Jiangsu Women Football Club
- Full name: Jiangsu Wuxi Women Football Club
- Founded: 1998; 28 years ago
- Ground: Jiangyin Sports Centre, Wuxi, Jiangsu
- Capacity: 30,161
- Manager: Chan Yuen Ting
- League: Chinese Women's Super League
- 2025: Chinese Women's Super League, 2nd of 12
| Home colours | Away colours |

= Jiangsu L.F.C. =

Jiangsu Women Football Club (江苏无锡足球俱乐部, Jiāngsū Wuxi Zúqiú Jùlèbù) is a Chinese professional football club based in Nanjing, Jiangsu. Founded in 1998, it competes in the Chinese Women's Super League, using Wutaishan Stadium as home ground.

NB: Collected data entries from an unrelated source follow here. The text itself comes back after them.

-- ==== Sys2Proof/Machine/Dispatch.lean ====
section
/-! DEFINITION. One arm for each command, each one direct call of its meaning. -/

namespace Sys2Proof.Machine

def exec (i : Instr) (s : State) : Host.Outcome State Fault Refusal :=
  match i with
  | .identify p => Sys2Proof.Machine.execIdentify p s
  | .status p => Sys2Proof.Machine.execStatus p s
  | .clearFlags p => Sys2Proof.Machine.execClearFlags p s
  | .setNoticeMask p => Sys2Proof.Machine.execSetNoticeMask p s
  | .fetchNotice p => Sys2Proof.Machine.execFetchNotice p s
  | .configureLine p => Sys2Proof.Machine.execConfigureLine p s
  | .readLine p => Sys2Proof.Machine.execReadLine p s
  | .writeRecipe p => Sys2Proof.Machine.execWriteRecipe p s
  | .readRecipe p => Sys2Proof.Machine.execReadRecipe p s
  | .assignRecipe p => Sys2Proof.Machine.execAssignRecipe p s
  | .writeRule p => Sys2Proof.Machine.execWriteRule p s
  | .readRule p => Sys2Proof.Machine.execReadRule p s
  | .advertiseGrades p => Sys2Proof.Machine.execAdvertiseGrades p s
  | .restoreGrade p => Sys2Proof.Machine.execRestoreGrade p s
  | .start p => Sys2Proof.Machine.execStart p s
  | .stop dest p => Sys2Proof.Machine.execStop dest p s
  | .resume p => Sys2Proof.Machine.execResume p s
  | .softReset dest p => Sys2Proof.Machine.execSoftReset dest p s
  | .reportFill p => Sys2Proof.Machine.execReportFill p s
  | .reportPlace p => Sys2Proof.Machine.execReportPlace p s
  | .reportVision p => Sys2Proof.Machine.execReportVision p s
  | .lookup p => Sys2Proof.Machine.execLookup p s
  | .markCard p => Sys2Proof.Machine.execMarkCard p s
  | .setWindow p => Sys2Proof.Machine.execSetWindow p s
  | .markWindow p => Sys2Proof.Machine.execMarkWindow p s
  | .readWindow p => Sys2Proof.Machine.execReadWindow p s
  | .nextChunk p => Sys2Proof.Machine.execNextChunk p s
  | .abort p => Sys2Proof.Machine.execAbort p s
  | .setReturnSize p => Sys2Proof.Machine.execSetReturnSize p s
  | .latchCounts dest p => Sys2Proof.Machine.execLatchCounts dest p s
  | .readCounts p => Sys2Proof.Machine.execReadCounts p s
  | .clearCounts p => Sys2Proof.Machine.execClearCounts p s
  | .storeSettings p => Sys2Proof.Machine.execStoreSettings p s
  | .recallSettings p => Sys2Proof.Machine.execRecallSettings p s
  | .unknownKind kind => Sys2Proof.Machine.execUnknownKind kind s
  | .frameCrcDiscard => Sys2Proof.Machine.execFrameCrcDiscard s
  | .foreignFrame => Sys2Proof.Machine.execForeignFrame s
  | .broadcastIgnored => Sys2Proof.Machine.execBroadcastIgnored s
  | .frameOverrunDiscard b => Sys2Proof.Machine.execFrameOverrunDiscard b s
  | .lineIdleArmed => Sys2Proof.Machine.execLineIdleArmed s
  | .frameGapTimeout => Sys2Proof.Machine.execFrameGapTimeout s
  | .replyAbandoned b => Sys2Proof.Machine.execReplyAbandoned b s
  | .replySent => Sys2Proof.Machine.execReplySent s
  | .indexEvent edge => Sys2Proof.Machine.execIndexEvent edge s
  | .warnEdge after level => Sys2Proof.Machine.execWarnEdge after level s
  | .settleExpiry => Sys2Proof.Machine.execSettleExpiry s
  | .closedConfirmation after sw => Sys2Proof.Machine.execClosedConfirmation after sw s
  | .closeTimeout => Sys2Proof.Machine.execCloseTimeout s
  | .openConfirmation after sw => Sys2Proof.Machine.execOpenConfirmation after sw s
  | .openTimeout => Sys2Proof.Machine.execOpenTimeout s
  | .samplingTick codes px => Sys2Proof.Machine.execSamplingTick codes px s
  | .predictedDeadline => Sys2Proof.Machine.execPredictedDeadline s
  | .stall => Sys2Proof.Machine.execStall s
  | .restoreIdleSignal => Sys2Proof.Machine.execRestoreIdleSignal s
  | .primeEnd => Sys2Proof.Machine.execPrimeEnd s
  | .flapDue o => Sys2Proof.Machine.execFlapDue o s
  | .flapPulseEnd o => Sys2Proof.Machine.execFlapPulseEnd o s
  | .storeComplete => Sys2Proof.Machine.execStoreComplete s
  | .powerOn => Sys2Proof.Machine.execPowerOn s
  | .powerLoss => Sys2Proof.Machine.execPowerLoss s
  | .pinReset => Sys2Proof.Machine.execPinReset s
  | .resetRelease => Sys2Proof.Machine.execResetRelease s
  | .settingsLoad address rate => Sys2Proof.Machine.execSettingsLoad address rate s
  | .linkByteReceived b => Sys2Proof.Machine.execLinkByteReceived b s
  | .replyBegin => Sys2Proof.Machine.execReplyBegin s

end Sys2Proof.Machine
end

They have won two league titles.

== History ==
The team was originally founded in 1998 on the initiative of the provincial government and the provincial sports office, and enrolled in the then Chinese Women's Premier Football League managed to move from ninth place in 2001, and after being renamed the Women's Super League to fourth in 2005, the second in 2008 and winning the championship in 2009.

Between the seasons 2011 and 2014, the tournament was re-designated Women's National Football League, interrupting the promotion and relegation procedure to and from the cadet series due to the lack of available teams and players. In this period the team achieves the best result in 2012, ranking second behind the Dalian Shide champions by repeating the placements of the 2008 edition.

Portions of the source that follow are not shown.